Dataset excerpts:
-- ==== Sys2Proof/Tests/Slice0.lean ====
section
/-! SUPPORT. Tests. Every expected result is the spec's: a worked example (S<n>) or a vector of spec/95_test_vectors.md, or
computed by hand from the rule named. The last part shows, for each statement with hypotheses, states and operands that
meet them. -/

namespace Sys2Proof.Tests

open Machine

/-! Helpers. -/

/-- The instruction that exactly these bytes decode to under the defaults of R7. -/
def dec (bs : List Byte) : Option Instr :=
  match decode Params.default bs with
  | .ok (i, []) => some i
  | _ => none

/-- The reset state at `pc` 0 with some registers set. -/
def regs (rs : List (RegNum × Half)) : State := rs.foldl (fun s r => s.setReg r.1 r.2) (State.reset.setPc 0)

/-- A state with bytes stored from an address on. -/
def poke (s : State) (a : Addr) (bs : List Byte) : State := { s with mem := Memory.writeBytes s.mem a bs }

/-- A state with other parameters. -/
def under (p : Params) (s : State) : State := { s with params := p }

/-- A state about to run the bytes, loaded at `pc`. -/
def prog (s : State) (bs : List Byte) : State := s.load s.pc bs

/-- The instruction at this program counter. -/
def atPc (a : Addr) (s : State) : State := s.setPc a

/-- What is read of the next state of one instruction. -/
def after {α : Type} (i : Instr) (s : State) (f : State → α) : Option α :=
  match exec i s with
  | .next t => some (f t)
  | _ => none

/-- What is read of the next state of one step. -/
def afterStep {α : Type} (s : State) (f : State → α) : Option α :=
  match step s with
  | .next t => some (f t)
  | _ => none

/-- The fault an outcome stops with. -/
def faultOf {α : Type} : Host.Outcome α Fault Refusal → Option Fault
  | .fault f => some f
  | _ => none

/-- The refusal an outcome stops with. -/
def refusalOf {α : Type} : Host.Outcome α Fault Refusal → Option Refusal
  | .refused r => some r
  | _ => none

/-- The state an outcome goes on with, or the reset state. -/
def nextOf : Host.Outcome State Fault Refusal → State
  | .next t => t
  | _ => State.reset

/-- `n` bytes from an address on. -/
def peek (s : State) (a : Addr) (n : Nat) : List Byte := (accessAddrs a n).map s.byteAt

/-- Memory at 0 to 0x1FFFF only, program text at 0x1000 to 0x10FF. -/
def small : Params := { Params.default with mapped := [⟨0, 0x20000⟩], text := [⟨0x1000, 0x100⟩] }

/-- `small` with aligned accesses asked for and the text not readable as data. -/
def strict : Params := { small with dataAlignFault := true, unifiedMemory := false }

/-- The start state of 95_test_vectors.md 2.3. -/
def movStart : State := poke (regs [(1, 0xA1B2), (2, 0xC3D4), (3, 0x2000)]) 0x2100 [0x11, 0x22, 0x33, 0x44]

/-! WellFormed: its one check, and that it refuses nothing else. -/

theorem test_wf_umull_refused : (Instr.umull 1 2 3).wellFormed { Params.default with mullLen := .four } = false := by
  decide
theorem test_wf_smull_refused : (Instr.smull 1 2 3).wellFormed { Params.default with mullLen := .four } = false := by
  decide
theorem test_wf_umull_admitted : (Instr.umull 1 2 3).wellFormed Params.default = true := by decide
theorem test_wf_pop_admitted : (Instr.pop 14).wellFormed { Params.default with mullLen := .four } = true := by decide

/-! Decode: one word for each constructor, written from its encoding (95_test_vectors.md 1.1, 1.2, 2.2 to 2.8). -/

theorem test_dec_add : dec [0x00, 0x01, 0x05, 0x12, 0x34] = some (.addImm 5 0x1234) ∧
    dec [0x01, 0x01, 0x01, 0x02] = some (.addReg 1 2) ∧
    dec [0x02, 0x01, 0x03, 0x12, 0x34, 0x56, 0x78] = some (.addMem 3 0x12345678) := by decide
theorem test_dec_sub : dec [0x00, 0x02, 0x02, 0x00, 0x01] = some (.subImm 2 1) ∧
    dec [0x01, 0x02, 0x03, 0x04] = some (.subReg 3 4) ∧
    dec [0x02, 0x02, 0x03, 0x00, 0x00, 0x20, 0x00] = some (.subMem 3 0x2000) := by decide
theorem test_dec_mul : dec [0x00, 0x03, 0x01, 0x00, 0x0A] = some (.mulImm 1 10) ∧
    dec [0x01, 0x03, 0x01, 0x02] = some (.mulReg 1 2) ∧
    dec [0x02, 0x03, 0x03, 0x00, 0x00, 0x20, 0x00] = some (.mulMem 3 0x2000) := by decide
theorem test_dec_and : dec [0x00, 0x04, 0x01, 0x00, 0xFF] = some (.andImm 1 0xFF) ∧
    dec [0x01, 0x04, 0x0A, 0x0B] = some (.andReg 10 11) ∧
    dec [0x02, 0x04, 0x03, 0x00, 0x00, 0x20, 0x00] = some (.andMem 3 0x2000) := by decide
theorem test_dec_or : dec [0x00, 0x05, 0x0F, 0x80, 0x00] = some (.orImm 15 0x8000) ∧
    dec [0x01, 0x05, 0x0C, 0x0D] = some (.orReg 12 13) ∧
    dec [0x02, 0x05, 0x03, 0x00, 0x00, 0x20, 0x00] = some (.orMem 3 0x2000) := by decide
theorem test_dec_xor : dec [0x00, 0x06, 0x00, 0xFF, 0xFF] = some (.xorImm 0 0xFFFF) ∧
    dec [0x01, 0x06, 0x01, 0x02] = some (.xorReg 1 2) ∧
    dec [0x02, 0x06, 0x03, 0x00, 0x00, 0x20, 0x00] = some (.xorMem 3 0x2000) := by decide
theorem test_dec_lsh : dec [0x00, 0x07, 0x01, 0x00, 0x04] = some (.lshImm 1 4) ∧
    dec [0x01, 0x07, 0x01, 0x02] = some (.lshReg 1 2) ∧
    dec [0x02, 0x07, 0x03, 0x00, 0x00, 0x20, 0x00] = some (.lshMem 3 0x2000) := by decide
theorem test_dec_rsh : dec [0x00, 0x08, 0x01, 0x00, 0x01] = some (.rshImm 1 1) ∧
    dec [0x01, 0x08, 0x0E, 0x0F] = some (.rshReg 14 15) ∧
    dec [0x02, 0x08, 0x03, 0x00, 0x00, 0x20, 0x00] = some (.rshMem 3 0x2000) := by decide
theorem test_dec_mov_move : dec [0x00, 0x09, 0x01, 0xFF, 0xFF] = some (.movImm 1 0xFFFF) ∧
    dec [0x01, 0x09, 0x04, 0x05, 0x00, 0x01, 0x23, 0x45] = some (.movImmPair 4 5 0x12345) ∧
    dec [0x02, 0x09, 0x01, 0x02] = some (.movReg 1 2) := by decide
theorem test_dec_mov_load : dec [0x03, 0x09, 0x01, 0x12, 0x34, 0x56, 0x78] = some (.movLdLow 1 0x12345678) ∧
    dec [0x04, 0x09, 0x01, 0x12, 0x34, 0x56, 0x78] = some (.movLdHigh 1 0x12345678) ∧
    dec [0x05, 0x09, 0x01, 0x12, 0x34, 0x56, 0x78] = some (.movLdHalf 1 0x12345678) ∧
    dec [0x06, 0x09, 0x01, 0x02, 0x12, 0x34, 0x56, 0x78] = some (.movLdPair 1 2 0x12345678) := by decide
theorem test_dec_mov_store : dec [0x07, 0x09, 0x01, 0x12, 0x34, 0x56, 0x78] = some (.movStLow 1 0x12345678) ∧
    dec [0x08, 0x09, 0x01, 0x12, 0x34, 0x56, 0x78] = some (.movStHigh 1 0x12345678) ∧
    dec [0x09, 0x09, 0x01, 0x12, 0x34, 0x56, 0x78] = some (.movStHalf 1 0x12345678) ∧
    dec [0x0A, 0x09, 0x01, 0x02, 0x12, 0x34, 0x56, 0x78] = some (.movStPair 1 2 0x12345678) := by decide
theorem test_dec_mov_load_off : dec [0x0B, 0x09, 0x01, 0x03, 0x00, 0x00, 0x01, 0x00] = some (.movLdLowOff 1 3 0x100) ∧
    dec [0x0C, 0x09, 0x01, 0x03, 0x00, 0x00, 0x01, 0x03] = some (.movLdHighOff 1 3 0x103) ∧
    dec [0x0D, 0x09, 0x01, 0x03, 0x00, 0x00, 0x00, 0x20] = some (.movLdHalfOff 1 3 0x20) ∧
    dec [0x0E, 0x09, 0x01, 0x02, 0x03, 0x00, 0x00, 0x00, 0x30] = some (.movLdPairOff 1 2 3 0x30) := by decide
theorem test_dec_mov_store_off : dec [0x0F, 0x09, 0x02, 0x03, 0x00, 0x00, 0x01, 0x00] = some (.movStLowOff 2 3 0x100) ∧
    dec [0x10, 0x09, 0x02, 0x03, 0x00, 0x00, 0x01, 0x01] = some (.movStHighOff 2 3 0x101) ∧
    dec [0x11, 0x09, 0x01, 0x03, 0x00, 0x00, 0x00, 0x50] = some (.movStHalfOff 1 3 0x50) ∧
    dec [0x12, 0x09, 0x01, 0x02, 0x03, 0x00, 0x00, 0x00, 0x60] = some (.movStPairOff 1 2 3 0x60) := by decide
theorem test_dec_branch : dec [0x00, 0x0A, 0x00, 0x00, 0x10, 0x00] = some (.b 0x1000) ∧
    dec [0x00, 0x0B, 0x01, 0x02, 0x00, 0x00, 0x20, 0x00] = some (.be 1 2 0x2000) ∧
    dec [0x00, 0x0C, 0x01, 0x02, 0xDE, 0xAD, 0xBE, 0xEF] = some (.bne 1 2 0xDEADBEEF) ∧
    dec [0x00, 0x0D, 0x01, 0x02, 0x00, 0x00, 0x30, 0x00] = some (.blt 1 2 0x3000) ∧
    dec [0x00, 0x0E, 0x01, 0x02, 0x00, 0x00, 0x30, 0x00] = some (.bgt 1 2 0x3000) ∧
    dec [0x00, 0x0F, 0x00, 0x00, 0x40, 0x00] = some (.bro 0x4000) := by decide
theorem test_dec_multiply : dec [0x00, 0x10, 0x04, 0x05, 0x06] = some (.umull 4 5 6) ∧
    dec [0x00, 0x11, 0x02, 0x03, 0x01] = some (.smull 2 3 1) := by decide
theorem test_dec_stack : dec [0x00, 0x13, 0x01] = some (.psh 1) ∧ dec [0x00, 0x14, 0x0E] = some (.pop 14) := by decide
theorem test_dec_subroutine : dec [0x00, 0x15, 0x00, 0x00, 0x50, 0x00] = some (.jsr 0x5000) ∧
    dec [0x00, 0x16] = some .rts := by decide
theorem test_dec_system : dec [0x00, 0x00] = some .nop ∧ dec [0x00, 0x12] = some .hlt ∧ dec [0x00, 0x17] = some .wfi ∧
    dec [0x00, 0x18] = some .eni ∧ dec [0x00, 0x19] = some .dsi := by decide

/-- The undefined encodings of 95_test_vectors.md 2.9. -/
theorem test_dec_undefined :
    decode Params.default [0x00, 0x1A] = .error (.undefined 0x00 0x1A) ∧
    decode Params.default [0x00, 0xFF] = .error (.undefined 0x00 0xFF) ∧
    decode Params.default [0x03, 0x01] = .error (.undefined 0x03 0x01) ∧
    decode Params.default [0x13, 0x09] = .error (.undefined 0x13 0x09) ∧
    decode Params.default [0x01, 0x0A] = .error (.undefined 0x01 0x0A) ∧
    decode Params.default [0x01, 0x00] = .error (.undefined 0x01 0x00) ∧
    decode Params.default [0x01, 0x12] = .error (.undefined 0x01 0x12) := by decide
/-- The register byte 0x15 of 95_test_vectors.md 2.9, under both values of `REG_HI_NIBBLE`. -/
theorem test_dec_nibble : dec [0x00, 0x01, 0x15, 0x12, 0x34] = none ∧
    decode { Params.default with regHiNibble := .ignore } [0x00, 0x01, 0x15, 0x12, 0x34] =
      .ok (.addImm 5 0x1234, []) := by decide
/-- One table word, with its operand bits 0: the specifier is the high byte of the word (R77). -/
theorem test_table_word : decodeTableWord 16 0x0F09 = some (.movStLowOff 0 0 0) ∧ decodeTableWord 16 0x001A = none := by
  decide
theorem test_fetch_word : afterStep (State.reset.withFetchWord 16 0x0013) (fun t => (t.reg 14, t.pc)) =
    some (0xFFFE, 0x1003) := by
  decide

How to complete this task:
Return all lines from the entries that contain the string "under".

Problem solution:
/-- The instruction that exactly these bytes decode to under the defaults of R7. -/
def under (p : Params) (s : State) : State := { s with params := p }
/-- The register byte 0x15 of 95_test_vectors.md 2.9, under both values of `REG_HI_NIBBLE`. -/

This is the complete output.